_WORK TO BE COMPLETED:_ Lines to return, exactly: from the line with "let segN := s.par.txseg.toNat % 32" to the line with "LT_PARSE alone changes" in the entries below, both included.

*** DATA FOR REVIEW Section Begins ***

/-- R191, R194, R200: the format checks of LT_PARSE in their order; each failure writes STATUS and EVENTS alone. -/
def Obligations.LtParseFormatChecks : Prop :=
  ∀ s : State,
    let n := s.len.llen.toNat
    let size := if s.par.ctlttl.getLsbD 7 then 8 else 12
    let b := fun j => (s.mem.read (0x090 + j)).toNat
    let seqZero := b 1 % 128 * 64 + b 2 / 4
    let segO := b 2 % 4 * 8 + b 3 / 32
    let segN := b 3 % 32
    (n < 2 ∨ 16 < n → ∃ t, exec .ltParse s = .next t ∧ s.FailedWith t 0x81) ∧
    (2 ≤ n → n ≤ 16 → 128 ≤ b 0 → n < 5 ∨ 4 + size < n → ∃ t, exec .ltParse s = .next t ∧ s.FailedWith t 0x81) ∧
    (128 ≤ b 0 → 5 ≤ n → n ≤ 4 + size → segN < segO → ∃ t, exec .ltParse s = .next t ∧ s.FailedWith t 0x85) ∧
    (128 ≤ b 0 → 5 ≤ n → n ≤ 4 + size → segO ≤ segN → s.par.nseq.toNat < 0x2000 → s.par.nseq.toNat < seqZero →
      ∃ t, exec .ltParse s = .next t ∧ s.FailedWith t 0x86)

/-- R192: an unsegmented PDU is delivered, its header stripped, SZMIC cleared, the reassembly context untouched. -/
def Obligations.UnsegmentedPduIsDelivered : Prop :=
  ∀ s : State, 2 ≤ s.len.llen.toNat → s.len.llen.toNat ≤ 16 → (s.mem.read 0x090).getLsbD 7 = false →
    ∃ t, exec .ltParse s = .next t ∧ t.status = 0x00 ∧ t.eventsAre [.complete] ∧
      (if s.par.ctlttl.getLsbD 7 then t.par.copc = s.mem.read 0x090 ∧ t.par.tctrl = s.par.tctrl &&& 0x7F
        else t.par.copc = s.par.copc ∧ t.par.tctrl = s.mem.read 0x090) ∧
      t.ubuf = s.lbuf.drop 1 ∧ t.len.ulen.toNat = s.len.llen.toNat - 1 ∧ t.par.tseq = s.par.nseq ∧ t.parsed.rxseg = 0x00 ∧
      t.parsed.rxsego = 0x00 ∧ t.ctx = s.ctx ∧
      s.Frame t [.copc, .tctrl, .ulen, .tseq, .rxseg, .rxsego] 0x300 (s.len.llen.toNat - 1)

/-- R191, R196, R201, R202, R205: the first segment seen of a new SeqAuth, of a message of more than one segment. -/
def Obligations.NewSeqAuthStartsReassembly : Prop :=
  ∀ (s : State) (g : Segment) (t : Seq), s.Receives g t → s.ctx.lsav.getLsbD 0 = false ∨ s.ctx.lastseqauth.toNat < t.toNat → g.segN ≠ 0 →
    ∃ u, exec .ltParse s = .next u ∧ u.status = 0x01 ∧
      u.eventsAre (.incStart :: if unicast s.par.dst then [.ackStart] else if s.ctx.flag .ackRun then [.ackCancel] else []) ∧
      s.HeaderNoted u g ∧ u.ctx.lastseqauth = t ∧ u.ctx.lastValid = true ∧ u.ctx.rseqzero = g.seqZero.setWidth 16 ∧
      u.ctx.blockack = segmentBit g.segO ∧ u.ctx.segvalid = segmentBit g.segO ∧ u.ctx.flag .incRun = true ∧
      u.ctx.flag .ackRun = unicast s.par.dst ∧ u.ctx.flag .ackSent = false ∧
      u.parsed.acktmr.toNat = (if unicast s.par.dst then s.ackDuration else s.parsed.acktmr.toNat) ∧
      s.SlotStored u g ∧ s.OuterFrame u segmentWrites 0 0

/-- R191, R196, R201 to R203, R208: a single-segment message of a new SeqAuth is delivered at once, with its block-ack if DST is unicast. -/
def Obligations.SingleSegmentMessageIsDelivered : Prop :=
  ∀ (s : State) (g : Segment) (t : Seq), s.Receives g t → s.ctx.lsav.getLsbD 0 = false ∨ s.ctx.lastseqauth.toNat < t.toNat → g.segN = 0 →
    ∃ u, exec .ltParse s = .next u ∧ u.status = 0x00 ∧
      u.eventsAre ([.incStart, .incCancel, .complete] ++
        if unicast s.par.dst then [.ackStart, .sendAck, .ackCancel] else if s.ctx.flag .ackRun then [.ackCancel] else []) ∧
      s.HeaderNoted u g ∧ u.ubuf = g.payload ∧ u.len.ulen.toNat = s.len.llen.toNat - 4 ∧ u.par.tseq = t ∧
      u.ctx.lastseqauth = t ∧ u.ctx.lastValid = true ∧ u.ctx.rseqzero = g.seqZero.setWidth 16 ∧ u.ctx.blockack = 1 ∧
      u.ctx.segvalid = 0 ∧ u.ctx.flag .incRun = false ∧ u.ctx.flag .ackRun = false ∧ u.ctx.flag .ackSent = unicast s.par.dst ∧
      u.rd .ackbuf = (if unicast s.par.dst then ackBytes (s.conf.cfg.getLsbD 0) g.seqZero.toNat 1 else s.rd .ackbuf) ∧
      u.parsed.acktmr.toNat = (if unicast s.par.dst then s.ackDuration else s.parsed.acktmr.toNat) ∧
      s.OuterFrame u (segmentWrites ++ [.ulen, .tseq, .ackbuf]) 0x300 (s.len.llen.toNat - 4)

/-- R191, R198, R201, R202: a further segment of the message in progress that does not complete it. -/
def Obligations.SameSeqAuthStoresTheSegment : Prop :=
  ∀ (s : State) (g : Segment) (t : Seq), s.Receives g t → s.ctx.lsav.getLsbD 0 = true → s.ctx.lastseqauth = t →
    s.ctx.flag .incRun = true → s.ctx.segvalid ||| segmentBit g.segO ≠ BitVec.ofNat 32 (2 ^ (g.segN.toNat + 1) - 1) →
    let arms := !s.ctx.flag .ackRun && unicast s.par.dst
    ∃ u, exec .ltParse s = .next u ∧ u.status = 0x01 ∧ u.eventsAre (.incStart :: if arms then [.ackStart] else []) ∧ s.HeaderNoted u g ∧
      u.ctx.blockack = s.ctx.blockack ||| segmentBit g.segO ∧ u.ctx.segvalid = s.ctx.segvalid ||| segmentBit g.segO ∧
      u.ctx.flag .incRun = true ∧ u.ctx.flag .ackRun = (s.ctx.flag .ackRun || arms) ∧ u.ctx.flag .ackSent = s.ctx.flag .ackSent ∧
      u.parsed.acktmr.toNat = (if arms then s.ackDuration else s.parsed.acktmr.toNat) ∧ s.SlotStored u g ∧
      s.OuterFrame u [.tctrl, .copc, .rxseg, .rxsego, .blockack, .segvalid, .rflags, .acktmr] 0 0

/-- R191, R198, R201 to R204, R208: the segment that completes the message in progress delivers it, and sends the block-ack unless one has
gone out. -/
def Obligations.LastSegmentDeliversTheMessage : Prop :=
  ∀ (s : State) (g : Segment) (t : Seq), s.Represented → s.Receives g t → s.ctx.lsav.getLsbD 0 = true → s.ctx.lastseqauth = t →
    s.ctx.flag .incRun = true → s.ctx.segvalid ||| segmentBit g.segO = BitVec.ofNat 32 (2 ^ (g.segN.toNat + 1) - 1) →
    let arms := !s.ctx.flag .ackRun && unicast s.par.dst
    let acks := unicast s.par.dst && !s.ctx.flag .ackSent
    let pdu := (List.range (g.segN.toNat + 1)).flatMap fun i => if i = g.segO.toNat then g.payload else s.ctx.slot i
    ∃ u, exec .ltParse s = .next u ∧ u.status = 0x00 ∧
      u.eventsAre ([.incStart, .incCancel, .complete] ++ (if arms then [.ackStart] else []) ++ if acks then [.sendAck, .ackCancel] else []) ∧
      s.HeaderNoted u g ∧ u.ubuf = pdu ∧ u.len.ulen.toNat = pdu.length ∧ u.par.tseq = t ∧
      u.ctx.blockack = s.ctx.blockack ||| segmentBit g.segO ∧ u.ctx.segvalid = 0 ∧ u.ctx.flag .incRun = false ∧
      u.ctx.flag .ackRun = (!acks && (s.ctx.flag .ackRun || arms)) ∧ u.ctx.flag .ackSent = (s.ctx.flag .ackSent || acks) ∧
      u.rd .ackbuf = (if acks then ackBytes (s.conf.cfg.getLsbD 0) s.ctx.rseqzero.toNat (s.ctx.blockack ||| segmentBit g.segO)
        else s.rd .ackbuf) ∧
      u.parsed.acktmr.toNat = (if arms then s.ackDuration else s.parsed.acktmr.toNat) ∧
      s.OuterFrame u [.tctrl, .copc, .rxseg, .rxsego, .blockack, .segvalid, .rflags, .acktmr, .ulen, .tseq, .ackbuf] 0x300 pdu.length

/-- R199: a segment of a lower SeqAuth, or of the recorded one with no message in progress, is ignored: the header outputs alone are written. -/
def Obligations.StaleSegmentIsIgnored : Prop :=
  ∀ (s : State) (g : Segment) (t : Seq), s.Receives g t → s.ctx.lsav.getLsbD 0 = true →
    t.toNat < s.ctx.lastseqauth.toNat ∨ (t = s.ctx.lastseqauth ∧ s.ctx.flag .incRun = false) →
    ∃ u, exec .ltParse s = .next u ∧ u.status = 0x02 ∧ u.events = 0x00 ∧ s.HeaderNoted u g ∧ u.ctx = s.ctx ∧
      s.Frame u [.tctrl, .copc, .rxseg, .rxsego] 0 0

/-- The spec's own inference R213 (g) on the segment store (R174, R201 to R203): the slices of a message stored in any order, with any repetitions, every index among them, complete the
message, and it is assembled to what was sliced. -/
def Obligations.AnyOrderReassemblesTheMessage : Prop :=
  ∀ (c : RxContext) (upper : List Byte) (ctl : Bool) (order : List (BitVec 5)),
    let size := if ctl then 8 else 12
    let segN := (upper.length + size - 1) / size - 1
    1 ≤ upper.length → upper.length ≤ 32 * size → c.segvalid = 0 → (∀ o ∈ order, o.toNat ≤ segN) →
    (∀ i ≤ segN, ∃ o ∈ order, o.toNat = i) →
    let c' := order.foldl (fun c o => c.store o ((upper.drop (o.toNat * size)).take size)) c
    c'.isComplete (BitVec.ofNat 5 segN) = true ∧ c'.assembled (BitVec.ofNat 5 segN) = upper

/-- R206: TMR_INC_EXP. -/
def Obligations.IncompleteTimerExpiry : Prop :=
  ∀ s : State,
    (s.ctx.flag .incRun = false → ∃ t, exec .tmrIncExp s = .next t ∧ t.status = 0x02 ∧ t.events = 0x00 ∧ s.Frame t [] 0 0) ∧
    (s.ctx.flag .incRun = true → ∃ t, exec .tmrIncExp s = .next t ∧ t.status = 0x00 ∧
      t.eventsAre (.txnFailed :: if s.ctx.flag .ackRun then [.ackCancel] else []) ∧ t.ctx.segvalid = 0 ∧ t.ctx.flag .incRun = false ∧
      t.ctx.flag .ackRun = false ∧ t.ctx.flag .ackSent = s.ctx.flag .ackSent ∧ s.Frame t [.rflags, .segvalid] 0 0)

/-- R207, R208: TMR_ACK_EXP. -/
def Obligations.AckTimerExpiry : Prop :=
  ∀ s : State,
    (s.ctx.flag .ackRun = false → ∃ t, exec .tmrAckExp s = .next t ∧ t.status = 0x02 ∧ t.events = 0x00 ∧ s.Frame t [] 0 0) ∧
    (s.ctx.flag .ackRun = true → ∃ t, exec .tmrAckExp s = .next t ∧ t.status = 0x00 ∧ t.eventsAre [.sendAck] ∧
      t.rd .ackbuf = ackBytes (s.conf.cfg.getLsbD 0) s.ctx.rseqzero.toNat s.ctx.blockack ∧ t.ctx.flag .ackRun = false ∧
      t.ctx.flag .ackSent = true ∧ t.ctx.flag .incRun = s.ctx.flag .incRun ∧ s.Frame t [.rflags, .ackbuf] 0 0)

/-- R209: RX_RESET. -/
def Obligations.RxResetClearsTheContext : Prop :=
  ∀ s : State, ∃ t, exec .rxReset s = .next t ∧ t.status = 0x00 ∧
    t.eventsAre ((if s.ctx.flag .incRun then [.incCancel] else []) ++ if s.ctx.flag .ackRun then [.ackCancel] else []) ∧
    t.ctx.flag .incRun = false ∧ t.ctx.flag .ackRun = false ∧ t.ctx.flag .ackSent = false ∧ t.ctx.segvalid = 0 ∧ t.ctx.blockack = 0 ∧
    t.ctx.rseqzero = 0 ∧ s.Frame t [.rflags, .segvalid, .blockack, .rseqzero] 0 0

/-- R211: BACK_MATCH. -/
def Obligations.BackMatchComputesTheMissingSegments : Prop :=
  ∀ s : State,
    let b := fun j => (s.mem.read (0x300 + j)).toNat
    let sz := b 0 % 128 * 64 + b 1 / 4
    let segN := s.par.txseg.toNat % 32
    (s.len.ulen.toNat ≠ 6 → ∃ t, exec .backMatch s = .next t ∧ s.FailedWith t 0x81) ∧
    (s.len.ulen.toNat = 6 → ∃ t, exec .backMatch s = .next t ∧ t.status = 0x00 ∧
      t.eventsAre (if sz = s.par.tseq.toNat % 8192 then [.szMatch] else []) ∧
      t.matcher.rxackhdr.toNat = b 0 / 128 * 2 ^ 15 + sz ∧ t.rd .rxblockack = s.windowBytes 0x302 4 ∧
      (∀ i < 32, t.matcher.missing.getLsbD i = (decide (i ≤ segN) && !t.matcher.rxblockack.getLsbD i)) ∧
      s.Frame t [.rxackhdr, .rxblockack, .missing] 0 0)

/-! The whole machine. -/

/-- The "Writes" lists of the command rules: no command changes a register or a buffer that its rule does not list, and LT_PARSE alone changes
the hidden store; no command changes a key (R53). -/
def Obligations.CommandsWriteOnlyWhatTheirRulesList : Prop :=
  ∀ (i : Instr) (s t : State), exec i s = .next t →
    (∀ r : Reg, r ∉ i.writes → t.regBytes r = s.regBytes r) ∧ t.keys = s.keys ∧ t.port = s.port ∧
      (i ≠ .ltParse → t.ctx.segbuf = s.ctx.segbuf ∧ t.ctx.seglen = s.ctx.seglen)

/-- R260, R261: every command answers a next state, with one of the STATUS codes R261 lists for it. -/
def Obligations.EveryCommandEndsWithAListedStatus : Prop :=
  ∀ (i : Instr) (s : State), ∃ t c, exec i s = .next t ∧ c ∈ i.answers ∧ t.status = c.toByte

/-- The spec's own inference R262: what a typed failure leaves behind. -/
def Obligations.TypedFailureLeavesOnlyScratch : Prop :=
  ∀ (i : Instr) (s t : State), exec i s = .next t → t.status.getLsbD 7 = true →
    t.events = 0x00 ∧ t.mem = s.mem ∧ t.ctx = s.ctx ∧
      (s.Frame t [] 0 0 ∨ (i = .utDec ∧ t.status = 0x82 ∧ s.Frame t [.nonce] 0 0) ∨
        ((i = .netDec ∨ i = .proxyDec) ∧
          ((t.status = 0x81 ∧ s.Frame t [.pecb] 0 0) ∨ (t.status = 0x82 ∧ s.Frame t [.pecb, .nonce] 0 0))))

/-- R98: no command reads STATUS or EVENTS, and each writes both. -/
def Obligations.CommandsDoNotReadStatusOrEvents : Prop :=
  ∀ (i : Instr) (s t : State) (st ev : Byte), exec i s = .next t → exec i { s with status := st, events := ev } = .next t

*** DATA FOR REVIEW Section Ends ***

_OUTPUT BELOW:_
    let segN := s.par.txseg.toNat % 32
    (s.len.ulen.toNat ≠ 6 → ∃ t, exec .backMatch s = .next t ∧ s.FailedWith t 0x81) ∧
    (s.len.ulen.toNat = 6 → ∃ t, exec .backMatch s = .next t ∧ t.status = 0x00 ∧
      t.eventsAre (if sz = s.par.tseq.toNat % 8192 then [.szMatch] else []) ∧
      t.matcher.rxackhdr.toNat = b 0 / 128 * 2 ^ 15 + sz ∧ t.rd .rxblockack = s.windowBytes 0x302 4 ∧
      (∀ i < 32, t.matcher.missing.getLsbD i = (decide (i ≤ segN) && !t.matcher.rxblockack.getLsbD i)) ∧
      s.Frame t [.rxackhdr, .rxblockack, .missing] 0 0)

/-! The whole machine. -/

/-- The "Writes" lists of the command rules: no command changes a register or a buffer that its rule does not list, and LT_PARSE alone changes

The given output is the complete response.